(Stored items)
-- ==== Sys2Proof/Machine/Crc.lean ====
section
/-! DEFINITION. The CRC function (40_crc.md R100, R101) and the commands CRCINIT and CRCBYTE (R103, R104). -/

namespace Sys2Proof.Machine

/-- The initial accumulator (40_crc.md R101). -/
def crcInit : Half := 0xFFFF#16

/-- One of the eight rounds of CRC_STEP (40_crc.md R100): a logical shift right, then XOR with 0xA001 if the bit
shifted out was 1. -/
def crcRound (a : Half) : Half := if a.getLsbD 0 then (a >>> 1) ^^^ 0xA001#16 else a >>> 1

/-- `n` rounds. -/
def crcRounds : Nat → Half → Half
  | 0, a => a
  | n + 1, a => crcRounds n (crcRound a)

/-- CRC_STEP (40_crc.md R100). -/
def crcStep (acc : Half) (b : Byte) : Half := crcRounds 8 (acc ^^^ b.setWidth 16)

/-- CRC16 (40_crc.md R101): the first byte first, no final XOR, no reversal. -/
def crc16 (s : List Byte) : Half := s.foldl crcStep crcInit

/-- CRCINIT (40_crc.md R103). -/
def execCrcinit (s : State) : Host.Outcome State Fault Refusal :=
  .next (s.setCrcAcc crcInit)

/-- CRCBYTE b (40_crc.md R104). -/
def execCrcbyte (b : Byte) (s : State) : Host.Outcome State Fault Refusal :=
  .next (s.setCrcAcc (crcStep s.crcAcc b))

end Sys2Proof.Machine
end

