-- ==== Sys2Proof/Machine/ReadPort.lean ====
section
/-! DEFINITION. The read port (20_memory.md R41 to R46): its address map and what a read returns. -/

namespace Sys2Proof.Machine

/-- The scalar registers of the read port (20_memory.md R42). -/
inductive Reg where
  | crcAcc | ctrl | errCause | errCmd | errCount | paramMaxRegs
  | encSid | encFc | encAddr | valLen | txLen
  | rxLen | decStatus | decLen | decSid | decFc | decAddr | decCount | decNval | decCrcCalc | decCrcRcv
  deriving DecidableEq, Repr

/-- The buffers of the read port (20_memory.md R43). -/
inductive BufferName where
  | val | decVal | txb | rxb
  deriving DecidableEq, Repr

/-- What a read address names (20_memory.md R42 to R44). -/
inductive ReadTarget where
  | register (r : Reg)
  | entry (b : BufferName) (i : Nat)
  | unmapped
  deriving DecidableEq, Repr

/-- The column "address" of 20_memory.md R42. -/
def Reg.address : Reg → Word
  | .crcAcc => 0x00000000#32
  | .ctrl => 0x00000001#32
  | .errCause => 0x00000002#32
  | .errCmd => 0x00000003#32
  | .errCount => 0x00000004#32
  | .paramMaxRegs => 0x00000005#32
  | .encSid => 0x00000010#32
  | .encFc => 0x00000011#32
  | .encAddr => 0x00000012#32
  | .valLen => 0x00000013#32
  | .txLen => 0x00000014#32
  | .rxLen => 0x00000020#32
  | .decStatus => 0x00000021#32
  | .decLen => 0x00000022#32
  | .decSid => 0x00000023#32
  | .decFc => 0x00000024#32
  | .decAddr => 0x00000025#32
  | .decCount => 0x00000026#32
  | .decNval => 0x00000027#32
  | .decCrcCalc => 0x00000028#32
  | .decCrcRcv => 0x00000029#32

/-- The rows of 20_memory.md R42, in its order. -/
def Reg.all : List Reg :=
  [.crcAcc, .ctrl, .errCause, .errCmd, .errCount, .paramMaxRegs, .encSid, .encFc, .encAddr, .valLen, .txLen,
   .rxLen, .decStatus, .decLen, .decSid, .decFc, .decAddr, .decCount, .decNval, .decCrcCalc, .decCrcRcv]

/-- A register's value, zero-extended to 32 bits (20_memory.md R41). -/
def Reg.value (s : State) : Reg → Word
  | .crcAcc => s.crcAcc.setWidth 32
  | .ctrl => s.ctrl.setWidth 32
  | .errCause => s.errCause.setWidth 32
  | .errCmd => s.errCmd
  | .errCount => s.errCount.setWidth 32
  | .paramMaxRegs => s.paramMaxRegs.setWidth 32
  | .encSid => s.encSid.setWidth 32
  | .encFc => s.encFc.setWidth 32
  | .encAddr => s.encAddr.setWidth 32
  | .valLen => s.valLen.setWidth 32
  | .txLen => s.txLen.setWidth 32
  | .rxLen => s.rxLen.setWidth 32
  | .decStatus => s.decStatus.setWidth 32
  | .decLen => s.decLen.setWidth 32
  | .decSid => s.decSid.setWidth 32
  | .decFc => s.decFc.setWidth 32
  | .decAddr => s.decAddr.setWidth 32
  | .decCount => s.decCount.setWidth 32
  | .decNval => s.decNval.setWidth 32
  | .decCrcCalc => s.decCrcCalc.setWidth 32
  | .decCrcRcv => s.decCrcRcv.setWidth 32

/-- The first address of a buffer's window (20_memory.md R43). -/
def BufferName.base : BufferName → Nat
  | .val => 0x00010000
  | .decVal => 0x00020000
  | .txb => 0x00030000
  | .rxb => 0x00040000

/-- The number of entries of a buffer (10_state.md R21, R23, R25, R34). -/
def BufferName.capacity (s : State) : BufferName → Nat
  | .val => s.maxRegs
  | .decVal => s.maxRegs
  | .txb => s.frameMax
  | .rxb => s.frameMax

/-- The buffers, in the order of 20_memory.md R43. -/
def BufferName.all : List BufferName := [.val, .decVal, .txb, .rxb]

/-- Whether address `a` lies in the window of buffer `b` (20_memory.md R43). -/
def BufferName.covers (s : State) (a : Word) (b : BufferName) : Bool :=
  decide (b.base ≤ a.toNat) && decide (a.toNat < b.base + b.capacity s)

/-- The address map (20_memory.md R42, R43, R44). -/
def readTarget (s : State) (a : Word) : ReadTarget :=
  match Reg.all.find? fun r => r.address == a with
  | some r => .register r
  | none =>
    match BufferName.all.find? fun b => b.covers s a with
    | some b => .entry b (a.toNat - b.base)
    | none => .unmapped

/-- One buffer entry, zero-extended, and the count of free draws after it (20_memory.md R43, 10_state.md R39). -/
def readEntry (s : State) : BufferName → Nat → Word × Nat
  | .val, i => ((s.val.read i s.draws).1.setWidth 32, (s.val.read i s.draws).2)
  | .decVal, i => ((s.decVal.read i s.draws).1.setWidth 32, (s.decVal.read i s.draws).2)
  | .txb, i => ((s.txb.read i s.draws).1.setWidth 32, (s.txb.read i s.draws).2)
  | .rxb, i => ((s.rxb.read i s.draws).1.setWidth 32, (s.rxb.read i s.draws).2)

/-- What a read of address `a` returns, and the count of free draws after it (20_memory.md R41 to R44). -/
def readPort (s : State) (a : Word) : Word × Nat :=
  match readTarget s a with
  | .register r => (r.value s, s.draws)
  | .entry b i => readEntry s b i
  | .unmapped => (0#32, s.draws)

/-- A read: the host is given the value, and nothing else changes but the count of draws (20_memory.md R41, R45). -/
def serveRead (a : Word) (s : State) : State := giveAnswer s (readPort s a).1 (readPort s a).2

end Sys2Proof.Machine
end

Task statement - Print, exactly and only, the lines running from the one with "decide (b.base ≤" to the end of the data above.

Exercise response -
  decide (b.base ≤ a.toNat) && decide (a.toNat < b.base + b.capacity s)

/-- The address map (20_memory.md R42, R43, R44). -/
def readTarget (s : State) (a : Word) : ReadTarget :=
  match Reg.all.find? fun r => r.address == a with
  | some r => .register r
  | none =>
    match BufferName.all.find? fun b => b.covers s a with
    | some b => .entry b (a.toNat - b.base)
    | none => .unmapped

/-- One buffer entry, zero-extended, and the count of free draws after it (20_memory.md R43, 10_state.md R39). -/
def readEntry (s : State) : BufferName → Nat → Word × Nat
  | .val, i => ((s.val.read i s.draws).1.setWidth 32, (s.val.read i s.draws).2)
  | .decVal, i => ((s.decVal.read i s.draws).1.setWidth 32, (s.decVal.read i s.draws).2)
  | .txb, i => ((s.txb.read i s.draws).1.setWidth 32, (s.txb.read i s.draws).2)
  | .rxb, i => ((s.rxb.read i s.draws).1.setWidth 32, (s.rxb.read i s.draws).2)

/-- What a read of address `a` returns, and the count of free draws after it (20_memory.md R41 to R44). -/
def readPort (s : State) (a : Word) : Word × Nat :=
  match readTarget s a with
  | .register r => (r.value s, s.draws)
  | .entry b i => readEntry s b i
  | .unmapped => (0#32, s.draws)

/-- A read: the host is given the value, and nothing else changes but the count of draws (20_memory.md R41, R45). -/
def serveRead (a : Word) (s : State) : State := giveAnswer s (readPort s a).1 (readPort s a).2

end Sys2Proof.Machine
end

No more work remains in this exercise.